Василиса безропотно звонила каждый вечер той недели и чувственным басом осведомлялась, можно ли ей приехать. В конце концов она вернулась на свои позиции и мирно проводила Зенковича в новую командировку. А по возвращении он нашел новые созвездия синяков на ее полных белых ногах. Впрочем, это было не главное: еще до этого, позвонив из аэропорта сыну, он услышал от бывшей жены, что по некоторым новым семейным обстоятельствам ему сейчас лучше было бы пореже встречаться с мальчиком… Дома он очистил переполненный почтовый ящик и увидел продолговатый, не наш конверт. На нем адрес, написанный по-русски детскими каракулями, и английскую марку. Это было письмо от Ивлин. В конверт была вложена и фотография. Ив стояла среди зелени в длинном белом платье, настолько странная, нереальная и несовместимая с пейзажем, что, будь это живописью, художник в случае коммерческой необходимости мог бы говорить о сюрреализме. Письмо было нежным и печальным, английский язык правильным, изысканным и литературным (Зенкович припомнил, что она год или два училась на филологическом у себя дома: вот она сидит, одинокая и прекрасная, в доме у друзей, которые сейчас в отъезде; пятиэтажный дом стоит в парке, в доме пусто, и Темза плещет внизу; если он позовет ее, она приедет, ей понравилась Россия, а его янтарные глаза так нежно мерцали в полумраке. Она помнит его сладкие речи, его предложение, его обещания… она решилась, пусть только он напишет…).

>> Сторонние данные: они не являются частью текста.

-- ==== Sys2Proof/Tests/Slice0.lean ====
section
/-! SUPPORT. Small tests, with results from the spec's examples or from hand calculation, and for every statement with
hypotheses a witness that meets them. -/

namespace Sys2Proof.Tests

open Sys2Proof.Machine Sys2Proof.Safety Sys2Proof.Claims

/-! ### Well-formedness and decoding (30_encoding.md R111 to R116, words written out bit by bit) -/

theorem test_ctxinit_slot_too_large : (Instr.ctxinit 256 0).wellFormed = false := by decide
theorem test_ctxinit_peak_too_large : (Instr.ctxinit 0 65536).wellFormed = false := by decide
theorem test_accum_slot_too_large : (Instr.accum 256 0).wellFormed = false := by decide
theorem test_accum_peak_too_large : (Instr.accum 0 65536).wellFormed = false := by decide
theorem test_decode_slot_too_large : (Instr.decode 256).wellFormed = false := by decide
theorem test_ctxfree_slot_too_large : (Instr.ctxfree 256).wellFormed = false := by decide
theorem test_largest_operands_fit : (Instr.ctxinit 255 65535).wellFormed = true := by decide

theorem test_decode_nop : decodeTableWord 32 0b00000000000000000000000000000000 = some .nop := by decide
theorem test_decode_plan : decodeTableWord 32 0b00000001000000000000000000000000 = some .plan := by decide
theorem test_decode_fft : decodeTableWord 32 0b00000010000000000000000000000000 = some .fft := by decide
theorem test_decode_peaks : decodeTableWord 32 0b00000011000000000000000000000000 = some .peaks := by decide
theorem test_decode_ctxinit :
    decodeTableWord 32 0b00010000111111111111111111111111 = some (.ctxinit 255 65535) := by decide
theorem test_decode_accum :
    decodeTableWord 32 0b00010001000000010000000100000000 = some (.accum 1 256) := by decide
theorem test_decode_decode : decodeTableWord 32 0b00010010111111110000000000000000 = some (.decode 255) := by decide
theorem test_decode_ctxfree : decodeTableWord 32 0b00010011000000100000000000000000 = some (.ctxfree 2) := by decide

/-- The illegal words of 95_test_vectors.md section 2.1. -/
theorem test_illegal_words :
    [0x00000001, 0x01000001, 0x02010000, 0x12050001, 0x13000100, 0x04000000, 0x0F000000, 0x14000000, 0x20000000,
      0xFF000000, 0xFFFFFFFF].all (fun w => decodeTableWord 32 w == none) = true := by decide

/-! ### Real operations (hand calculation) -/

/-- `1 + 2^-53` is a tie and rounds to the even `1`; `1 + 3 × 2^-53` rounds up to the even `1 + 2^-51`. -/
theorem test_fadd_ties_to_even :
    fadd 0x3FF0000000000000#64 0x3CA0000000000000#64 = 0x3FF0000000000000#64 ∧
    fadd 0x3FF0000000000001#64 0x3CA0000000000000#64 = 0x3FF0000000000002#64 := by decide +kernel

/-- `1 / 3`, `600 × 600 = 360000`, `sqrt 2`, and `u2f (2^53 + 1)`, a tie. -/
theorem test_fdiv_fmul_fsqrt_u2f :
    fdiv 0x3FF0000000000000#64 0x4008000000000000#64 = 0x3FD5555555555555#64 ∧
    fmul 0x4082C00000000000#64 0x4082C00000000000#64 = 0x4115F90000000000#64 ∧
    fsqrt 0x4000000000000000#64 = 0x3FF6A09E667F3BCD#64 ∧
    u2f (2 ^ 53 + 1) = 0x4340000000000000#64 := by decide +kernel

Василиса выпила стакан вина и терпеливо ждала, пока он перечитывал письмо. Она вымыла посуду, повозилась немного в ванной, перестирала грязные вещи из его рюкзака.
— Что нового? — спросил он рассеянно.
— Одна девочка из общежития украла женьшень. И тут же стала предлагать — кто купит? Такой шум.
— Ай-яй-яй, какая глупая девушка. — Он поцокал языком. — Откуда берутся такие? Еще что хорошего?
— Я буду играть Катерину. Мне все завидуют.